_Assignment_: Would you please copy each line of the listing that mentions "major"?
↓
def Ms.code (m : Ms) : BitVec 4 := BitVec.ofBool m.inv ++ m.idx

def Ms.ofBits (c : BitVec 4) : Ms := { inv := c.getLsbD 3, idx := c.extractLsb' 0 3 }

def ICond.code : ICond → BitVec 8
  | .eq => 0 | .ne => 1 | .lt => 2 | .le => 3 | .gt => 4 | .ge => 5

def icond? (c : BitVec 8) : Option ICond :=
  match c.toNat with
  | 0 => some .eq | 1 => some .ne | 2 => some .lt | 3 => some .le | 4 => some .gt | 5 => some .ge
  | _ => none

def FCond.code : FCond → BitVec 8
  | .eq => 0 | .ne => 1 | .lt => 2 | .le => 3 | .gt => 4 | .ge => 5 | .un => 6 | .or => 7

def fcond? (c : BitVec 8) : Option FCond :=
  match c.toNat with
  | 0 => some .eq | 1 => some .ne | 2 => some .lt | 3 => some .le | 4 => some .gt | 5 => some .ge
  | 6 => some .un | 7 => some .or
  | _ => none

def LogOp.code : LogOp → BitVec 8
  | .and => 0 | .or => 1 | .xor => 2 | .andn => 3 | .orn => 4 | .nor => 5

def logOp? (c : BitVec 8) : Option LogOp :=
  match c.toNat with
  | 0 => some .and | 1 => some .or | 2 => some .xor | 3 => some .andn | 4 => some .orn | 5 => some .nor
  | _ => none

/-- FN of RED and RRED (R243) with the U bit, and whether the form rounds. -/
def RedOp.code : RedOp → BitVec 8 × Bool × Rnd
  | .add => (0, false, .rne)
  | .min u => (1, u, .rne)
  | .max u => (2, u, .rne)
  | .and => (3, false, .rne)
  | .or => (4, false, .rne)
  | .xor => (5, false, .rne)
  | .fadd r => (6, false, r)

def redOp? (fn : BitVec 8) (u : Bool) (r : Rnd) : Option RedOp :=
  match fn.toNat with
  | 0 => onlyIf (!u && r == .rne) (some .add)
  | 1 => onlyIf (r == .rne) (some (.min u))
  | 2 => onlyIf (r == .rne) (some (.max u))
  | 3 => onlyIf (!u && r == .rne) (some .and)
  | 4 => onlyIf (!u && r == .rne) (some .or)
  | 5 => onlyIf (!u && r == .rne) (some .xor)
  | 6 => onlyIf (!u) (some (.fadd r))
  | _ => none

/-- R23: a v register number. -/
def vreg? (x : BitVec 7) : Option VReg := onlyIf (x.toNat < 32) (some (x.setWidth 5))
/-- R23: a k, p or q register number. -/
def low3? (x : BitVec 7) : Option (BitVec 3) := onlyIf (x.toNat < 8) (some (x.setWidth 3))

/-- The B operand of the integer instructions (R40, R27). -/
def bop? (f : Fields) : Option BOp :=
  if f.flags = 1 then onlyIf (f.ce == 0 && f.b == 0 && f.c == 0) (some (.imm f.imm))
  else onlyIf (f.flags == 0 && f.imm == 0)
    (if f.ce = 1 then onlyIf (f.b == 0) (some (.cw f.c)) else onlyIf (f.c == 0) (some (.reg f.b)))

def BOp.put (b : BOp) (f : Fields) : Fields :=
  match b with
  | .reg r => { f with b := r }
  | .cw c => { f with ce := 1, c := c }
  | .imm i => { f with flags := 1, imm := i }

/-- A B operand with no immediate. -/
def breg? (f : Fields) : Option BReg :=
  if f.ce = 1 then onlyIf (f.b == 0) (some (.cw f.c)) else onlyIf (f.c == 0) (some (.reg f.b))

def BReg.put (b : BReg) (f : Fields) : Fields :=
  match b with
  | .reg r => { f with b := r }
  | .cw c => { f with ce := 1, c := c }

/-- The B operand of a vector instruction under G or CE, or a v register (R74). -/
def vbReg? (f : Fields) : Option VB :=
  if f.flags = 2 then onlyIf (f.ce == 0 && f.c == 0) (some (.g f.b))
  else onlyIf (f.flags == 0)
    (if f.ce = 1 then onlyIf (f.b == 0) (some (.cw f.c)) else onlyIf (f.c == 0) ((vreg? f.b).map .v))

/-- The B operand of a vector instruction (R74). -/
def vb? (f : Fields) : Option VB :=
  if f.flags = 1 then onlyIf (f.ce == 0 && f.b == 0 && f.c == 0) (some (.imm f.imm))
  else onlyIf (f.imm == 0) (vbReg? f)

def VB.put (b : VB) (f : Fields) : Fields :=
  match b with
  | .v r => { f with b := r.setWidth 7 }
  | .cw c => { f with ce := 1, c := c }
  | .g r => { f with flags := 2, b := r }
  | .imm i => { f with flags := 1, imm := i }

/-- The long immediate (R15). -/
def Fields.imm64 (f : Fields) : Word :=
  f.b.extractLsb' 0 5 ++ f.c ++ f.ce ++ f.ms ++ f.ty ++ f.am ++ f.rnd ++ f.scope ++ f.flags ++ f.imm

def Fields.putImm64 (i : Word) (f : Fields) : Fields :=
  { f with a := 0, b := 0#2 ++ i.extractLsb' 59 5, c := i.extractLsb' 51 8, ce := i.extractLsb' 50 1,
           ms := i.extractLsb' 46 4, ty := i.extractLsb' 42 4, am := i.extractLsb' 40 2, rnd := i.extractLsb' 37 3,
           scope := i.extractLsb' 34 3, flags := i.extractLsb' 32 2, imm := i.extractLsb' 0 32 }

def Fields.mask (f : Fields) : Ms := Ms.ofBits f.ms

/-- `imm` as its low `n` bits, where every other bit is zero. -/
def low? (n : Nat) (imm : BitVec 32) : Option (BitVec n) := onlyIf (imm.toNat < 2 ^ n) (some (imm.setWidth n))

def bit? (imm : BitVec 32) : Option Bool :=
  match imm.toNat with
  | 0 => some false | 1 => some true
  | _ => none

def bitImm (b : Bool) : BitVec 32 := if b then 1 else 0

/-- ACQ and REL with the scope (R236, R239). -/
def Fields.ord (f : Fields) (s : Scope) : Ord := { acq := f.flags.getLsbD 0, rel := f.flags.getLsbD 1, scope := s }

def Ord.flagBits (o : Ord) : BitVec 2 := BitVec.ofBool o.rel ++ BitVec.ofBool o.acq

/-! ### The rows of R33: one decoder per major opcode -/

/-- A decoder of the fields of one major opcode; its first argument says whether the slot is a vector-stream one. -/
abbrev Row := Bool → Fields → Option Instr

def rowBin (k : IntTy → GReg → GReg → BOp → Ms → Instr) : Row := fun _ f =>
  onlyIf (f.zeros [.fn, .am, .rnd, .scope]) do
    let t ← intTy? f.ty
    let b ← bop? f
    some (k t f.d f.a b f.mask)

def rowSigned (k : Width → GReg → GReg → BOp → Ms → Instr) : Row := fun _ f =>
  onlyIf (f.zeros [.fn, .am, .rnd, .scope]) do
    let t ← signedWidth? f.ty
    let b ← bop? f
    some (k t f.d f.a b f.mask)

def rowUnsigned (k : Width → GReg → GReg → BOp → Ms → Instr) : Row := fun _ f =>
  onlyIf (f.zeros [.fn, .am, .rnd, .scope]) do
    let t ← unsignedWidth? f.ty
    let b ← bop? f
    some (k t f.d f.a b f.mask)

def rowBits (k : IntTy → GReg → GReg → Ms → Instr) : Row := fun _ f =>
  onlyIf (f.zeros [.fn, .b, .c, .ce, .am, .rnd, .scope, .flags, .imm]) do
    let t ← intTy? f.ty
    some (k t f.d f.a f.mask)

def rowExt (k : GReg → GReg → BitVec 7 → Ms → Instr) : Row := fun _ f =>
  onlyIf (f.zeros [.fn, .b, .c, .ce, .ty, .am, .rnd, .scope, .flags]) do
    let n ← low? 7 f.imm
    some (k f.d f.a n f.mask)

def rowField (k : GReg → GReg → BitVec 6 → BitVec 7 → Ms → Instr) : Row := fun _ f =>
  onlyIf (f.zeros [.fn, .b, .c, .ce, .ty, .am, .rnd, .scope, .flags] &&
      f.imm.extractLsb' 15 17 == 0 && f.imm.extractLsb' 6 2 == 0)
    (some (k f.d f.a (f.imm.extractLsb' 0 6) (f.imm.extractLsb' 8 7) f.mask))

def rowCmp : Row := fun _ f =>
  onlyIf (f.zeros [.am, .rnd, .scope]) do
    let c ← icond? f.fn
    let t ← intTy? f.ty
    let d ← low3? f.d
    let b ← bop? f
    some (.cmp c t d f.a b f.mask)

def rowSel : Row := fun _ f =>
  onlyIf (f.zeros [.fn, .ty, .am, .rnd, .scope, .flags]) do
    let b ← breg? f
    let s ← low? 4 f.imm
    some (.sel f.d f.a b (s.extractLsb' 0 3) (s.getLsbD 3) f.mask)

def rowPlog : Row := fun _ f =>
  onlyIf (f.zeros [.c, .ce, .ty, .am, .rnd, .scope, .flags, .imm]) do
    let o ← logOp? f.fn
    let d ← low3? f.d
    let a ← low3? f.a
    let b ← low3? f.b
    some (.plog o d a b f.mask)

def rowMov : Row := fun _ f =>
  onlyIf (f.zeros [.b, .c, .ce, .ty, .am, .rnd, .scope])
    (match f.fn.toNat with
     | 0 => if f.flags = 1 then onlyIf (f.a == 0) (some (.mov (.gFromImm f.d f.imm) f.mask))
            else onlyIf (f.zeros [.flags, .imm]) (some (.mov (.gFromG f.d f.a) f.mask))
     | 1 => onlyIf (f.zeros [.flags, .imm]) ((low3? f.a).map fun a => .mov (.gFromP f.d a) f.mask)
     | 2 => onlyIf (f.zeros [.flags, .imm]) ((low3? f.d).map fun d => .mov (.pFromG d f.a) f.mask)
     | _ => none)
↑
_Answer space_:
/-! ### The rows of R33: one decoder per major opcode -/
/-- A decoder of the fields of one major opcode; its first argument says whether the slot is a vector-stream one. -/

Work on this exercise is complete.